◆ RECORD SET ◆
-- ==== Sys2Proof/Machine/Core.lean ====
section
/-!
DEFINITION. The machine as the host runs it.
-/

def Sys2Proof.core : Host.Core :=
  { State := Sys2Proof.Machine.State
    Fault := Sys2Proof.Machine.Fault
    Refusal := Sys2Proof.Machine.Refusal
    step := Sys2Proof.Machine.step
    reset := Sys2Proof.Machine.State.reset }
end

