/-- Which command may raise which fault (`60_exceptions.md` R221; `IllegalCommand` is raised by no legal command). -/
def mayRaise : Instr → List CmdFault
  | .nop => []
  | .fnew .. => [.rangeError]
  | .fadd .. => [.uninit, .incompatibleField]
  | .fsub .. => [.uninit, .incompatibleField]
  | .fmul .. => [.uninit, .incompatibleField]
  | .fdiv .. => [.uninit, .incompatibleField, .badModulus]
  | .finv .. => [.uninit, .badModulus]
  | .fpow .. => [.uninit, .badModulus]
  | .fsqrt .. => [.uninit, .unsupportedOperation]
  | .feq .. => [.uninit]
  | .fget .. => [.uninit]
  | .fgetp .. => [.uninit]
  | .pnew .. => [.uninit, .incompatibleField, .invalidPoint]
  | .pinf .. => [.uninit, .incompatibleField]
  | .padd .. => [.uninit, .incompatibleCurve, .invalidPoint]
  | .pdbl .. => [.uninit, .invalidPoint]
  | .pmul .. => [.uninit, .invalidArgument, .invalidPoint]
  | .peq .. => [.uninit]
  | .pisinf .. => [.uninit]
  | .pgetx .. => [.uninit, .identityCoordinate]
  | .pgety .. => [.uninit, .identityCoordinate]
  | .pgeta .. => [.uninit]
  | .pgetb .. => [.uninit]
  | .sldg .. => []
  | .sldn .. => []
  | .sldp .. => []
  | .snew .. => [.rangeError, .invalidPoint]
  | .smul .. => [.uninit, .incompatibleCurve]
  | .secenc .. => [.uninit, .incompatibleCurve, .identityCoordinate]
  | .secdec .. => [.secFormat, .rangeError, .invalidPoint]
  | .sverify .. => [.uninit, .incompatibleCurve, .identityCoordinate]

/-! ### Who reads and writes which file (`10_state.md` R24, R31) -/

/-- The `F` register a command writes (R24, row `F`). -/
def writesF : Instr → Option Reg
  | .fnew rd _ _ | .fadd rd _ _ | .fsub rd _ _ | .fmul rd _ _ | .fdiv rd _ _ | .finv rd _ | .fpow rd _ _
  | .fsqrt rd _ | .pgetx rd _ | .pgety rd _ | .pgeta rd _ | .pgetb rd _ => some rd
  | .nop | .feq .. | .fget .. | .fgetp .. | .pnew .. | .pinf .. | .padd .. | .pdbl .. | .pmul .. | .peq ..
  | .pisinf .. | .sldg .. | .sldn .. | .sldp .. | .snew .. | .smul .. | .secenc .. | .secdec .. | .sverify .. => none

/-- The `Q` register a command writes (R24, row `Q`). -/
def writesQ : Instr → Option Reg
  | .pnew rd _ _ _ _ | .pinf rd _ _ | .padd rd _ _ | .pdbl rd _ | .pmul rd _ _ | .sldg rd | .snew rd _ _
  | .smul rd _ _ | .secdec rd => some rd
  | .nop | .fnew .. | .fadd .. | .fsub .. | .fmul .. | .fdiv .. | .finv .. | .fpow .. | .fsqrt .. | .feq .. | .fget ..
  | .fgetp .. | .peq .. | .pisinf .. | .pgetx .. | .pgety .. | .pgeta .. | .pgetb .. | .sldn .. | .sldp .. | .secenc ..
  | .sverify .. => none

/-- The `K` register a command writes (R24, row `K`). -/
def writesK : Instr → Option Reg
  | .fget rd _ | .fgetp rd _ | .sldn rd | .sldp rd => some rd
  | .nop | .fnew .. | .fadd .. | .fsub .. | .fmul .. | .fdiv .. | .finv .. | .fpow .. | .fsqrt .. | .feq .. | .pnew ..
  | .pinf .. | .padd .. | .pdbl .. | .pmul .. | .peq .. | .pisinf .. | .pgetx .. | .pgety .. | .pgeta .. | .pgetb ..
  | .sldg .. | .snew .. | .smul .. | .secenc .. | .secdec .. | .sverify .. => none
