-- ==== Sys2Proof/Laws/Field.lean ====
section
/-!
SUPPORT. One lemma for each field function: when it answers and what, in plain integer arithmetic.
-/

namespace Sys2Proof.Machine

/-! ### modexp -/

/-- Square and multiply computes the power, once the fuel covers the exponent. -/
theorem powLoop_eq (m fuel b n acc : Nat) (hn : n < 2 ^ fuel) (hacc : acc = acc % m) :
    powLoop m fuel b n acc = acc * b ^ n % m := by
  induction fuel generalizing b n acc with
  | zero =>
    have : n = 0 := by simpa using hn
    subst this
    simpa [powLoop] using hacc
  | succ fuel ih =>
    simp only [powLoop]
    split
    · next h => subst h; simpa using hacc
    · next h =>
      have hn2 : n / 2 < 2 ^ fuel := by rw [pow_succ] at hn; omega
      have hsq : (b * b % m) ^ (n / 2) % m = b ^ (2 * (n / 2)) % m := by
        rw [← Nat.pow_mod, pow_mul, pow_two]
      split
      · next hodd =>
        rw [ih _ _ _ hn2 (Nat.mod_mod _ _).symm]
        have hn' : n = 2 * (n / 2) + 1 := by omega
        rw [Nat.mul_mod, Nat.mod_mod, hsq]
        conv_rhs => rw [hn', pow_succ]
        rw [← Nat.mul_mod]
        congr 1; ring
      · next heven =>
        rw [ih _ _ _ hn2 hacc, Nat.mul_mod, hsq, ← Nat.mul_mod]
        have hn' : n = 2 * (n / 2) := by omega
        rw [← hn']

/-- `modexp` is `(b^n) mod m` (`00_scope.md` R8) for a base already reduced or not. -/
theorem modexp_eq (b n m : Nat) : modexp (b : Int) n m = b ^ n % m := by
  unfold modexp
  rw [powLoop_eq _ _ _ _ _ Nat.lt_log2_self (by simp [pow00])]
  have : ((b : Int) % (m : Int)).toNat = b % m := by
    rw [← Int.natCast_emod, Int.toNat_natCast]
  rw [this, pow00, Nat.mul_mod, Nat.mod_mod, ← Nat.pow_mod, ← Nat.mul_mod, one_mul]

/-- `modexp` of any integer base is the floor residue of the integer power. -/
theorem modexp_int (b : Int) (n m : Nat) (hm : 0 < m) : (modexp b n m : Int) = b ^ n % (m : Int) := by
  have h0 : 0 ≤ b % (m : Int) := Int.emod_nonneg _ (by omega)
  obtain ⟨c, hc⟩ := Int.eq_ofNat_of_zero_le h0
  have h1 : modexp b n m = modexp (c : Int) n m := by
    unfold modexp
    rw [← hc, Int.emod_emod_of_dvd _ (dvd_refl _)]
  rw [h1, modexp_eq, Int.natCast_emod, Nat.cast_pow, ← hc]
  exact (Int.mod_modEq b m).pow n

theorem modexp_lt (b : Int) (n m : Nat) (hm : 0 < m) : modexp b n m < m := by
  have := modexp_int b n m hm
  have h2 := Int.emod_lt_of_pos (b ^ n) (by omega : (0 : Int) < m)
  omega

/-! ### residue -/

@[simp] theorem residue_prime (x : Int) (p : U256) : (residue x p).prime = p := rfl

/-- The number of a residue, for a modulus of at least 1: narrowing to 256 bits loses nothing. -/
theorem residue_num (x : Int) {p : U256} (hp : 0 < p.toNat) :
    ((residue x p).num.toNat : Int) = x % (p.toNat : Int) := by
  have h0 : 0 ≤ x % (p.toNat : Int) := Int.emod_nonneg _ (by omega)
  have h1 : x % (p.toNat : Int) < p.toNat := Int.emod_lt_of_pos _ (by omega)
  have h2 := p.isLt
  simp only [residue, BitVec.toNat_ofNat]
  rw [Nat.mod_eq_of_lt (by omega)]
  omega

theorem residue_valid (x : Int) {p : U256} (hp : 0 < p.toNat) : (residue x p).Valid := by
  have h := residue_num x hp
  have h1 : x % (p.toNat : Int) < p.toNat := Int.emod_lt_of_pos _ (by omega)
  simp only [FE.Valid, residue_prime]
  omega

/-- A valid element has a positive prime. -/
theorem FE.Valid.pos {u : FE} (h : u.Valid) : 0 < u.prime.toNat := Nat.lt_of_le_of_lt (Nat.zero_le _) h

/-- A residue of a number already in range is that number. -/
theorem residue_self {n p : U256} (h : n.toNat < p.toNat) : residue (n.toNat : Int) p = ⟨n, p⟩ := by
  have h1 := residue_num (n.toNat : Int) (p := p) (by omega)
  rw [Int.emod_eq_of_lt (by omega) (by omega)] at h1
  have : (residue (n.toNat : Int) p).num = n := BitVec.eq_of_toNat_eq (by omega)
  calc residue (n.toNat : Int) p = ⟨(residue (n.toNat : Int) p).num, p⟩ := rfl
    _ = ⟨n, p⟩ := by rw [this]

/-- Two residues are equal exactly when the integers are congruent. -/
theorem residue_eq_iff {x y : Int} {p : U256} (hp : 0 < p.toNat) :
    residue x p = residue y p ↔ x % (p.toNat : Int) = y % (p.toNat : Int) := by
  constructor
  · intro h
    rw [← residue_num x hp, ← residue_num y hp, h]
  · intro h
    simp only [residue, h]

/-! ### the functions -/

/-- `fe_new` answers exactly on numbers in `[0, p)` (R100). -/
theorem feNew_ok_iff {n p : Int} {u : FE} : feNew n p = .ok u ↔
    (0 ≤ n ∧ n < p) ∧ u = ⟨BitVec.ofNat 256 n.toNat, BitVec.ofNat 256 p.toNat⟩ := by
  unfold feNew
  split
  · next h => simp only [reduceCtorEq, false_iff]; rintro ⟨h', -⟩; omega
  · next h => simp only [Except.ok.injEq]; constructor
              · rintro rfl; exact ⟨by omega, rfl⟩
              · rintro ⟨-, rfl⟩; rfl

theorem feNew_error_iff {n p : Int} {e : CmdFault} : feNew n p = .error e ↔ e = .rangeError ∧ ¬(0 ≤ n ∧ n < p) := by
  unfold feNew
  split
  · next h => simp only [Except.error.injEq]; constructor
              · rintro rfl; exact ⟨rfl, by omega⟩
              · rintro ⟨rfl, -⟩; rfl
  · next h => simp only [reduceCtorEq, false_iff]; rintro ⟨-, h'⟩; omega

theorem feCompat_ok {u v : FE} (h : u.prime = v.prime) : feCompat u v = .ok () := by simp [feCompat, h]

theorem feCompat_error {u v : FE} (h : u.prime ≠ v.prime) : feCompat u v = .error .incompatibleField := by
  simp [feCompat, h]

theorem feAdd_ok {u v : FE} (h : u.prime = v.prime) :
    feAdd u v = .ok (residue ((u.num.toNat : Int) + v.num.toNat) u.prime) := by
  simp [feAdd, feCompat_ok h, bind, Except.bind, pure, Except.pure]

theorem feSub_ok {u v : FE} (h : u.prime = v.prime) :
    feSub u v = .ok (residue ((u.num.toNat : Int) - v.num.toNat) u.prime) := by
  simp [feSub, feCompat_ok h, bind, Except.bind, pure, Except.pure]

theorem feMul_ok {u v : FE} (h : u.prime = v.prime) :
    feMul u v = .ok (residue ((u.num.toNat : Int) * v.num.toNat) u.prime) := by
  simp [feMul, feCompat_ok h, bind, Except.bind, pure, Except.pure]

theorem feAdd_error {u v : FE} (h : u.prime ≠ v.prime) : feAdd u v = .error .incompatibleField := by
  simp [feAdd, feCompat_error h, bind, Except.bind]

theorem feSub_error {u v : FE} (h : u.prime ≠ v.prime) : feSub u v = .error .incompatibleField := by
  simp [feSub, feCompat_error h, bind, Except.bind]

theorem feMul_error {u v : FE} (h : u.prime ≠ v.prime) : feMul u v = .error .incompatibleField := by
  simp [feMul, feCompat_error h, bind, Except.bind]

theorem feInv_ok {u : FE} (h : u.prime ≠ 1#256) :
    feInv u = .ok ⟨BitVec.ofNat 256 (u.num.toNat ^ (u.prime.toNat - 2) % u.prime.toNat), u.prime⟩ := by
  simp only [feInv, if_neg h, modexp_eq]

theorem feInv_error {u : FE} (h : u.prime = 1#256) : feInv u = .error .badModulus := by simp [feInv, h]

theorem fePow_ok {u : FE} (e : Int) (h : u.prime ≠ 1#256) : fePow u e = .ok
    ⟨BitVec.ofNat 256 (u.num.toNat ^ (e % ((u.prime.toNat : Int) - 1)).toNat % u.prime.toNat), u.prime⟩ := by
  simp only [fePow, if_neg h, modexp_eq]

theorem fePow_error {u : FE} (e : Int) (h : u.prime = 1#256) : fePow u e = .error .badModulus := by simp [fePow, h]

/-- `fe_div` is multiplication by the Fermat power (R108). -/
theorem feDiv_ok {u v : FE} (hc : u.prime = v.prime) (h : u.prime ≠ 1#256) :
    ∃ w, feInv v = .ok w ∧ w.prime = v.prime ∧
      feDiv u v = .ok (residue ((u.num.toNat : Int) * w.num.toNat) u.prime) := by
  refine ⟨_, feInv_ok (hc ▸ h), rfl, ?_⟩
  simp [feDiv, feCompat_ok hc, feInv_ok (hc ▸ h : v.prime ≠ 1#256), bind, Except.bind, pure, Except.pure]

theorem feDiv_error_compat {u v : FE} (hc : u.prime ≠ v.prime) : feDiv u v = .error .incompatibleField := by
  simp [feDiv, feCompat_error hc, bind, Except.bind]

theorem feDiv_error_modulus {u v : FE} (hc : u.prime = v.prime) (h : v.prime = 1#256) :
    feDiv u v = .error .badModulus := by
  simp [feDiv, feCompat_ok hc, feInv_error h, bind, Except.bind]

/-- In `fe_sqrt` the normalisation of `fe_pow` leaves the exponent unchanged (R109). -/
theorem feSqrt_ok {u : FE} (h : u.prime.toNat % 4 = 3) : feSqrt u = .ok
    ⟨BitVec.ofNat 256 (u.num.toNat ^ ((u.prime.toNat + 1) / 4) % u.prime.toNat), u.prime⟩ := by
  have h1 : u.prime ≠ 1#256 := by
    intro hp; rw [hp] at h; simp at h
  have h3 : 3 ≤ u.prime.toNat := by omega
  have he : ((((u.prime.toNat + 1) / 4 : Nat) : Int) % ((u.prime.toNat : Int) - 1)).toNat = (u.prime.toNat + 1) / 4 := by
    rw [Int.emod_eq_of_lt (by omega) (by omega), Int.toNat_natCast]
  simp only [feSqrt, h, ne_eq, not_true_eq_false, if_false, fePow_ok _ h1, he]

theorem feSqrt_error {u : FE} (h : u.prime.toNat % 4 ≠ 3) : feSqrt u = .error .unsupportedOperation := by
  simp [feSqrt, h]

@[simp] theorem feEq_iff {u v : FE} : feEq u v = true ↔ u = v := by
  cases u; cases v; simp [feEq]

theorem feEq_eq_decide (u v : FE) : feEq u v = decide (u = v) := by
  cases h : feEq u v
  · symm; rw [decide_eq_false_iff_not, ← feEq_iff, h]; simp
  · symm; rw [decide_eq_true_iff]; exact feEq_iff.mp h

/-! ### every result is valid -/

theorem ofNat_mod_valid {n : Nat} {p : U256} (hp : 0 < p.toNat) : (⟨BitVec.ofNat 256 (n % p.toNat), p⟩ : FE).Valid := by
  have h1 := Nat.mod_lt n hp
  have h2 := p.isLt
  simp only [FE.Valid, BitVec.toNat_ofNat]
  rw [Nat.mod_eq_of_lt (by omega)]
  exact h1

theorem feNew_valid {n p : Int} {u : FE} (hp : p < 2 ^ 256) (h : feNew n p = .ok u) : u.Valid := by
  obtain ⟨⟨h0, h1⟩, rfl⟩ := feNew_ok_iff.mp h
  simp only [FE.Valid, BitVec.toNat_ofNat]
  rw [Nat.mod_eq_of_lt (by omega), Nat.mod_eq_of_lt (by omega)]
  omega

theorem feAdd_valid {u v w : FE} (hu : u.Valid) (h : feAdd u v = .ok w) : w.Valid ∧ w.prime = u.prime := by
  by_cases hc : u.prime = v.prime
  · rw [feAdd_ok hc] at h; cases h; exact ⟨residue_valid _ hu.pos, rfl⟩
  · rw [feAdd_error hc] at h; cases h

theorem feSub_valid {u v w : FE} (hu : u.Valid) (h : feSub u v = .ok w) : w.Valid ∧ w.prime = u.prime := by
  by_cases hc : u.prime = v.prime
  · rw [feSub_ok hc] at h; cases h; exact ⟨residue_valid _ hu.pos, rfl⟩
  · rw [feSub_error hc] at h; cases h

theorem feMul_valid {u v w : FE} (hu : u.Valid) (h : feMul u v = .ok w) : w.Valid ∧ w.prime = u.prime := by
  by_cases hc : u.prime = v.prime
  · rw [feMul_ok hc] at h; cases h; exact ⟨residue_valid _ hu.pos, rfl⟩
  · rw [feMul_error hc] at h; cases h

theorem feInv_valid {u w : FE} (hu : u.Valid) (h : feInv u = .ok w) : w.Valid ∧ w.prime = u.prime := by
  by_cases hp : u.prime = 1#256
  · rw [feInv_error hp] at h; cases h
  · rw [feInv_ok hp] at h; cases h; exact ⟨ofNat_mod_valid hu.pos, rfl⟩

theorem fePow_valid {u w : FE} {e : Int} (hu : u.Valid) (h : fePow u e = .ok w) : w.Valid ∧ w.prime = u.prime := by
  by_cases hp : u.prime = 1#256
  · rw [fePow_error _ hp] at h; cases h
  · rw [fePow_ok _ hp] at h; cases h; exact ⟨ofNat_mod_valid hu.pos, rfl⟩

theorem feDiv_valid {u v w : FE} (hu : u.Valid) (h : feDiv u v = .ok w) : w.Valid ∧ w.prime = u.prime := by
  by_cases hc : u.prime = v.prime
  · by_cases hp : v.prime = 1#256
    · rw [feDiv_error_modulus hc hp] at h; cases h
    · obtain ⟨i, -, -, hd⟩ := feDiv_ok hc (hc ▸ hp)
      rw [hd] at h; cases h; exact ⟨residue_valid _ hu.pos, rfl⟩
  · rw [feDiv_error_compat hc] at h; cases h

theorem feSqrt_valid {u w : FE} (hu : u.Valid) (h : feSqrt u = .ok w) : w.Valid ∧ w.prime = u.prime := by
  unfold feSqrt at h
  split at h
  · cases h
  · exact fePow_valid hu h

end Sys2Proof.Machine
end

◆ TASK DETAILS ◆
Show each line of the records above containing "fsqrt".

◆ SOLUTION FOR THIS EXERCISE ◆
  | .fsqrt .. => [.uninit, .unsupportedOperation]
  | .fsqrt rd _ | .pgetx rd _ | .pgety rd _ | .pgeta rd _ | .pgetb rd _ => some rd
  | .nop | .fnew .. | .fadd .. | .fsub .. | .fmul .. | .fdiv .. | .finv .. | .fpow .. | .fsqrt .. | .feq .. | .fget ..
  | .nop | .fnew .. | .fadd .. | .fsub .. | .fmul .. | .fdiv .. | .finv .. | .fpow .. | .fsqrt .. | .feq .. | .pnew ..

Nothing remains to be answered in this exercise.